Лео кивает, отец смотрит на меня, своего десятилетнего сына, но утешения в моих глазах не находит.

Теперь моя мать уже давно председательница Объединенного комитета по примирению расовых противоречий, она ездит в дом Анны Франк, а при случае даже в Америку и там выступает перед американскими женскими клубами и произносит речи о раскаявшейся немецкой молодежи тем же кротким, безобидным голосом, которым она, должно быть, напутствовала Генриетту: "Будь молодцом, детка!" Ее голос я могу услышать по телефону в любое время, но голос Генриетты – никогда. У нее был удивительно низкий голос и звонкий смех. Как-то во время игры в теннис у нее из рук выпала ракетка, она остановилась и мечтательно посмотрела в небо, а другой раз она уронила ложку в суп во время обеда; мама вскрикнула, заахала – пятна на скатерти, на платье: Генриетта ничего не слыхала, а когда пришла в себя, только вынула ложку из супа, вытерла о салфетку и продолжала есть как ни в чем не бывало; но когда она в третий раз впала в это состояние, у камина, за игрой в карты, мама рассердилась по-настоящему. Она закричала: "Опять эта дурацкая рассеянность!"

А Генриетта посмотрела на нее и спокойно сказала: "А что такое? Мне просто неохота!" – и бросила все свои карты прямо в горящий камин.

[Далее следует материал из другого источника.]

/-! ## Cycles per branching word (R101) -/

/-- One more branching word ahead: the least distance through a next one. -/
def stepBack (h : List (Nat × List (Nat × Nat) × Option Nat)) (f : List (Nat × Nat)) : List (Nat × Nat) :=
  h.filterMap (fun x => ((x.2.1.filterMap (fun n => (f.find? (fun y => y.1 == n.1)).map (fun y => n.2 + y.2))).min?).map (fun d => (x.1, d)))

/-- `k` further steps, each result kept with its count of branching words. -/
def windows (h : List (Nat × List (Nat × Nat) × Option Nat)) : Nat → Nat → List (Nat × Nat) → List (Nat × List (Nat × Nat))
  | 0, k, f => [(k, f)]
  | n + 1, k, f => (k, f) :: windows h n (k + 1) (stepBack h f)

/-- A smaller average cycles ÷ words. -/
def lessAvg (a b : Nat × Nat) : Bool := decide (a.1 * b.2 < b.1 * a.2)

/-- The least average of a list of (cycles, words). -/
def leastAvg : List (Nat × Nat) → Option (Nat × Nat)
  | [] => none
  | x :: r => match leastAvg r with | none => some x | some y => some (if lessAvg x y then x else y)

/-- c_t as cycles over words (R101): over windows of 64 branching words anywhere, and over a path with fewer from its first one to its end. -/
def cyclesPerBranch (g : List GNode) : Option (Nat × Nat) :=
  let bs := (List.range g.length).filter (fun i => (gnode g i).br)
  let h := bs.map (fun b => (b, hops g GNode.cyc b))
  let firsts := if (gnode g 0).br then [0] else (hops g GNode.cyc 0).1.map Prod.fst
  let toEnd := h.filterMap (fun x => x.2.2.map (fun d => (x.1, d)))
  let short := ((windows h 62 1 toEnd).flatMap (fun x => (x.2.filter (fun y => firsts.contains y.1)).map (fun y => (y.2, x.1))))
  let one := h.filterMap (fun x => ((x.2.1.map Prod.snd ++ x.2.2.toList).min?).map (fun d => (x.1, d)))
  let full := ((windows h 63 1 one).getLast?.map (fun x => x.2.map (fun y => (y.2, 64)))).getD []
  leastAvg (short ++ full)

/-! ## Pinned rows (R149) -/

/-- Ranges that overlap or touch an open one are joined to it; the list is sorted by first row, and each joined range is compared with the next ones in full. -/
def joinRanges (a b : Nat) : List (Nat × Nat) → List (Nat × Nat)
  | [] => [(a, b)]
  | (c, d) :: r => if c ≤ b + 1 then joinRanges a (max b d) r else (a, b) :: joinRanges c d r

/-- A range by its first row among sorted ones. -/
def insertRange (x : Nat × Nat) : List (Nat × Nat) → List (Nat × Nat)
  | [] => [x]
  | y :: r => if x.1 ≤ y.1 then x :: y :: r else y :: insertRange x r

/-- The disjoint ranges that hold the rows of a list of ranges: overlapping ones are stored once (R149). -/
def unionRanges (l : List (Nat × Nat)) : List (Nat × Nat) :=
  match l.foldl (fun acc x => insertRange x acc) [] with
  | [] => []
  | x :: r => joinRanges x.1 x.2 r

/-- Rows in disjoint ranges. -/
def rangeRows (l : List (Nat × Nat)) : Nat := (l.map (fun r => r.2 + 1 - r.1)).sum

/-- A row lies in one of the ranges. -/
def inRanges (l : List (Nat × Nat)) (row : Nat) : Bool := l.any (fun r => decide (r.1 ≤ row) && decide (row ≤ r.2))

/-- The rows that run from a host-jump entry up to its first branching word or its 256th row (R120). DESIGN CHOICE (log entry 127): the row of that branching word, and the
256th row, belong to the run. -/
def State.entryRun (s : State) (th : Nat) : Nat → Nat → List Nat
  | 0, _ => []
  | fuel + 1, row =>
    if !s.rowUsable th row then []
    else match s.uopAt th row with
      | none => [row]
      | some u => if u.branching then [row] else (match u with | .halt _ => [row] | _ => row :: s.entryRun th fuel (row + 1))

/-- The pinned ranges of a thread within its image. -/
def State.pinsOf (s : State) (th : Nat) (g : List GNode) : List (Nat × Nat) :=
  let n := s.patRowsOf th
  let bodies := g.filterMap (fun x => match x.op with
    | some (.lend _ t) => (jumpRow x.row t).map (fun r => (r, x.row))
    | some (.matchW body _ _) => some (x.row, x.row + body)
    | _ => none)
  let runs := (s.hjEntries th).map (fun e => (e, e + (s.entryRun th 256 e).length - 1))
  let own := (List.range 4).filterMap (fun e =>
    let w := s.get (Key.pinRange (s.groupOf th) e)
    if w = 0xFFFFFFFFFFFFFFFF then none else some (field w 0 48, field w 0 48 + field w 48 16))
  unionRanges ((bodies ++ runs ++ own).filterMap (fun r => if r.1 ≤ r.2 ∧ r.1 < n then some (r.1, min r.2 (n - 1)) else none))

/-! ## Residency (R110, R150, R151) -/

/-- The predecessors of a node: number and taken mark. -/
def predsOf (g : List GNode) (i : Nat) : List (Nat × Bool) :=
  (List.range g.length).flatMap (fun j => ((gnode g j).succ.filter (fun y => y.1 == i)).map (fun y => (j, y.2)))

/-- What the edge from a node sets as the alternate stream: a PREF its target, a CALL taken from a row that is not pinned its return row. -/
def altSet (pins : List (Nat × Nat)) (x : GNode) (taken : Bool) : Option (Bool × Option Nat) :=
  match x.op with
  | some (.pref t) => some (true, jumpRow x.row t)
  | some (.call ..) => if taken && !inRanges pins x.row then some (false, some (x.row + 1)) else none
  | _ => none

Мама выхватила карты из огня, обожгла пальцы, но зато спасла все, кроме семерки червей, эту семерку опалило с краев, и мы уже больше никогда не могли играть в карты, не вспомнив Генриетту, хотя моя мать пыталась вести себя так, "будто ничего не случилось". Она совсем не злая, но только в чем-то непостижимо глупа и скупа. Она не могла допустить, чтобы мы купили новую колоду карт, и, наверно, опаленная семерка червей до сих пор в игре, но ничего не напоминает маме, когда попадается ей в пасьянсе. Очень хотелось бы поговорить по телефону с Генриеттой, но теологи еще не оборудовали связь для таких разговоров. Я отыскал в справочнике номер родительского телефона – вечно забываю его: Шнир, Альфонс, д-р г. к., генеральный директор. Звание доктор гонорис кауза для меня было новостью. Пока я набирал их номер, я мысленно дошел до дома, вниз по Кобленцерштрассе, по Эберталлее, завернул налево к Рейну. Пешком не больше часу. Тут раздался голос горничной:

– Квартира доктора Шнира.

– Можно попросить госпожу Шнир?

– Кто у телефона?

– Шнир, – сказал я, – Ганс, родной сын вышеупомянутой дамы.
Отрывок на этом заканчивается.